In 1964, Armstrong was selected to attend the Aerospace Research Pilot School (now known as the U.S. Air Force Test Pilot School) at Edwards AFB, California. He graduated with Class 64C, the third class to start in 1964. In 1965, Armstrong was assigned as the F-106 Delta Dart test project officer at Holloman AFB. After two years in flight test, Armstrong prepared for a combat tour in Southeast Asia by completing F-105 Thunderchief combat crew training at McConnell AFB, Kansas. He was assigned to the 34th Fighter Squadron based at Korat Royal Thai Air Force Base, Thailand where he flew 100 combat missions during the Vietnam War in the F-105. In July 1968, Armstrong returned to flight test as an instructor and later as the deputy commandant at the Aerospace Research Pilot School.

===Training commands===
In August 1971, Armstrong attended the Air War College at Maxwell AFB, Alabama and graduated in May 1972. After a tour as the senior USAF representative at the United States Army Infantry School at Fort Benning, Georgia, Armstrong was assigned in 1973 to the 12th Flying Training Wing as the base commander at Randolph AFB, Texas.

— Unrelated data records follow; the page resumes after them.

-- ==== Sys2Proof/Laws/Memory.lean ====
section
/-! SUPPORT. What the memory operations can do: a check or a read that succeeds changes nothing but translation caches; a
write within a line changes the bytes that it names; all of them keep the canonical form. -/

namespace Sys2Proof.Machine

/-- The state differs at most in translation caches, which only completed walks fill (R376). -/
def CacheStep (s u : State) : Prop :=
  ∃ core bay cores bays, u = { s with core := core, bay := bay, cores := cores, bays := bays }

theorem CacheStep.refl (s : State) : CacheStep s s := ⟨_, _, _, _, rfl⟩

theorem CacheStep.trans {s u v : State} (h : CacheStep s u) (k : CacheStep u v) : CacheStep s v := by
  obtain ⟨a, b, c, d, rfl⟩ := h
  obtain ⟨a', b', c', d', rfl⟩ := k
  exact ⟨a', b', c', d', rfl⟩

/-- A table entry that a walk reads leaves the state as it is. -/
theorem walkRead_ok {s u : State} {ctx va a : Nat} {v : DWord} (h : s.walkRead ctx va a = .ok (v, u)) : u = s := by
  unfold State.walkRead raise at h
  split at h
  · simp only [Except.ok.injEq, Prod.mk.injEq] at h
    exact h.2.symm
  · simp at h

/-- A table read of a walk leaves the state as it is. -/
theorem walkLevel_ok {s u : State} {ctx part va level table : Nat} {r : WalkNext}
    (h : walkLevel s ctx part va level table = .ok (r, u)) : u = s := by
  simp only [walkLevel, raise] at h
  split at h
  · cases h
  · generalize hw : s.walkRead _ _ _ = r at h
    rcases r with x | ⟨v, t⟩
    · cases h
    · obtain rfl := walkRead_ok hw
      dsimp only at h
      split_ifs at h <;> (cases h; rfl)

/-- A walk that finds a leaf leaves the state as it is. -/
theorem walk_ok {ctx part va n : Nat} {tbl : Nat} {s u : State} {r : Nat × Nat}
    (h : walk s ctx part va n tbl = .ok (r, u)) : u = s := by
  induction n generalizing s tbl with
  | zero => simp [walk, raise] at h
  | succ n ih =>
    simp only [walk] at h
    split at h
    · cases h
    · obtain rfl := walkLevel_ok ‹_›
      exact ih h
    · obtain rfl := walkLevel_ok ‹_›
      cases h; rfl

theorem leafFor_ok {s u : State} {ag : Agent} {va : Nat} {r : Nat × Nat} (h : s.leafFor ag va = .ok (r, u)) : u = s := by
  unfold State.leafFor at h
  split at h
  · cases h; rfl
  · simp only at h
    split at h
    · cases h
    · cases h; exact walk_ok ‹_›

theorem fill_cacheStep (s : State) (ag : Agent) (e : TlbEntry) : CacheStep s (s.fill ag e) := by
  unfold State.fill State.setBay State.setCore
  split
  · split <;> simp only <;> split_ifs <;> exact ⟨_, _, _, _, rfl⟩
  · exact CacheStep.refl s

/-- A translation that succeeds changes at most translation caches, and none where the machine does not fill them. -/
theorem translate_ok {s u : State} {ag : Agent} {acc : Access} {va pa r : Nat}
    (h : s.translate ag acc va = .ok ((pa, r), u)) : CacheStep s u ∧ (s.ch.fillCache = false → u = s) := by
  unfold State.translate at h
  simp only [raise] at h
  split at h
  · simp at h
  split at h
  · split at h
    · cases h; exact ⟨.refl s, fun _ => rfl⟩
    · simp at h
  · split at h
    · cases h
    · have := leafFor_ok ‹_›
      subst this
      split at h
      · cases h
        exact ⟨fill_cacheStep _ _ _, fun hf => by simp [State.fill, hf]⟩
      · simp at h

/-- A line check that succeeds leaves the state as it is. -/
theorem checkLine_ok {s u : State} {ctx kind va pa : Nat} (h : s.checkLine ctx kind va pa = .ok u) : u = s := by
  unfold State.checkLine raise at h
  split at h
  · simp at h
  split at h
  · cases h; rfl
  · simp at h

/-- The checks of a write within a line, when they succeed, change at most translation caches. -/
theorem checkPart_ok {s u : State} {ag : Agent} {acc : Access} {va n pa : Nat}
    (h : s.checkPart ag acc va n = .ok (pa, u)) : CacheStep s u ∧ (s.ch.fillCache = false → u = s) := by
  unfold State.checkPart at h
  split at h
  · cases h
  · have ht := translate_ok ‹_›
    simp only [hold] at h
    split_ifs at h
    · cases h; exact ht
    · split at h
      · cases h
      · have := checkLine_ok ‹_›
        subst this
        cases h; exact ht

/-- A read within a line, when it succeeds: its translation, and the bytes that the agent sees there. -/
theorem readPart_ok {s u : State} {ag : Agent} {acc : Access} {k va n : Nat} {bs : List Byte}
    (h : s.readPart ag acc k va n = .ok (bs, u)) :
    ∃ pa r, s.translate ag acc va = .ok ((pa, r), u) ∧ bs = u.bytesFor ag pa n := by
  unfold State.readPart at h
  split at h
  · cases h
  · simp only [hold] at h
    split_ifs at h
    split at h
    · cases h
    · have := checkLine_ok ‹_›
      subst this
      cases h
      exact ⟨_, _, ‹_›, rfl⟩

@[simp] theorem bytesFor_length (s : State) (ag : Agent) (pa n : Nat) : (s.bytesFor ag pa n).length = n := by
  simp [State.bytesFor]

/-- A read that succeeds changes at most translation caches. -/
theorem readParts_ok {s u : State} {ag : Agent} {acc : Access} {k : Nat} {l : List (Nat × Nat)} {bs : List Byte}
    (h : s.readParts ag acc k l = .ok (bs, u)) :
    CacheStep s u ∧ (s.ch.fillCache = false → u = s) ∧ bs.length = (l.map fun e => e.2).sum := by
  induction l generalizing s bs with
  | nil => simp only [State.readParts] at h; cases h; exact ⟨.refl _, fun _ => rfl, rfl⟩
  | cons e l ih =>
    obtain ⟨va, n⟩ := e
    simp only [State.readParts] at h
    split at h
    · cases h
    · rename_i b t hp
      split at h
      · cases h
      · obtain ⟨pa, r, ht, rfl⟩ := readPart_ok hp
        obtain ⟨hc, hf⟩ := translate_ok ht
        cases h
        obtain ⟨h1, h2, h3⟩ := ih ‹_›
        refine ⟨hc.trans h1, fun f => ?_, by simp [h3, State.bytesFor]⟩
        obtain rfl := hf f
        exact h2 f

/-- The byte a plain write of one line leaves at each address (R242). -/
theorem physWrite_byte (s : State) (pa a : Nat) (bs : List Byte) :
    sget (w := 8) (s.physWrite pa bs).mem a =
      if pa ≤ a ∧ a < pa + bs.length then bs.getD (a - pa) 0 else sget (w := 8) s.mem a :=
  sget_putBytes s.mem pa a bs

/-- A plain write of less than a line leaves check values and quarantine as they are (R449, R451). -/
theorem physWrite_part (s : State) (pa : Nat) (bs : List Byte) (h : bs.length ≠ 128) :
    s.physWrite pa bs = { s with mem := putBytes s.mem pa bs, parks := pokeParks s.parks pa bs.length } := by
  have hw : (pa % 128 == 0 && bs.length == 128) = false := by simp [h]
  unfold State.physWrite
  rw [hw]
  rfl

/-- A plain write keeps the canonical form of memory. -/
theorem physWrite_wf (s : State) (pa : Nat) (bs : List Byte) (h : Memory.wf s.mem = true) :
    Memory.wf (s.physWrite pa bs).mem = true := putBytes_wf s.mem pa bs h

/-- The digest step changes the thread's digest at most. -/
theorem digested_eq (s : State) (ag : Agent) (va : Nat) (bs : List Byte) :
    ∃ d, s.digested ag va bs = { s with t := { s.t with digest := d } } := by
  unfold State.digested; split <;> exact ⟨_, rfl⟩

theorem digested_plain (s : State) (ag : Agent) (va : Nat) (bs : List Byte) (h : (s.ctxAt ag.ctx).det = false) :
    s.digested ag va bs = s := by
  unfold State.digested; rw [h]; rfl

/-- A write where no segment is open goes to memory. -/
theorem commitWrite_plain (s : State) (ag : Agent) (va pa : Nat) (bs : List Byte) (h : s.segment ag = none) :
    s.commitWrite ag va pa bs = (s.digested ag va bs).physWrite pa bs := by
  have h' : (s.digested ag va bs).segment ag = none := by unfold State.digested; split <;> exact h
  simp only [State.commitWrite, h']
  cases ag.seg <;> rfl

/-- A write of a line part that passes its checks, where no segment is open. -/
theorem write_plain {s u : State} {ag : Agent} {acc : Access} {va pa : Nat} {bs : List Byte}
    (hp : lineParts va bs.length = [(va, bs.length)]) (hc : s.checkPart ag acc va bs.length = .ok (pa, u))
    (h : u.segment ag = none) : s.write ag acc va bs = .ok ((u.digested ag va bs).physWrite pa bs) := by
  unfold State.write
  rw [hp]
  simp only [State.checkParts, hc, State.putParts, List.take_length, commitWrite_plain _ _ _ _ _ h]

/-- An aligned access of 1, 2, 4 or 8 bytes lies within one line. -/
theorem lineParts_aligned {va n : Nat} (hn : n = 1 ∨ n = 2 ∨ n = 4 ∨ n = 8) (h : va % n = 0) : lineParts va n = [(va, n)] := by
  have h1 : (va % 128 + n + 127) / 128 = 1 := by rcases hn with rfl | rfl | rfl | rfl <;> omega
  have h0 : n ≠ 0 := by omega
  simp only [lineParts, if_neg h0, h1, List.range_one, List.map_cons, List.map_nil]
  have : max va ((va / 128 + 0) * 128) = va := by omega
  rw [this]
  have : min (va + n) ((va / 128 + 0 + 1) * 128) = va + n := by rcases hn with rfl | rfl | rfl | rfl <;> omega
  rw [this]; simp

end Sys2Proof.Machine
end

In July 1974, he became the commanding officer of the 80th Flying Training Wing at Sheppard AFB. Armstrong returned to academia in 1976–78 to complete senior management courses at Columbia University in New York City and Harvard University in Cambridge, Massachusetts. In April 1978, Armstrong was assigned to USAF headquarters in Washington, D.C., as director for program integration. He then served as the deputy director of space systems and command, control and communications before returning to Randolph AFB in 1980 as the deputy chief of staff for technical training. Armstrong was then assigned as commander of the Air Force Military Training Center, Lackland AFB, Texas.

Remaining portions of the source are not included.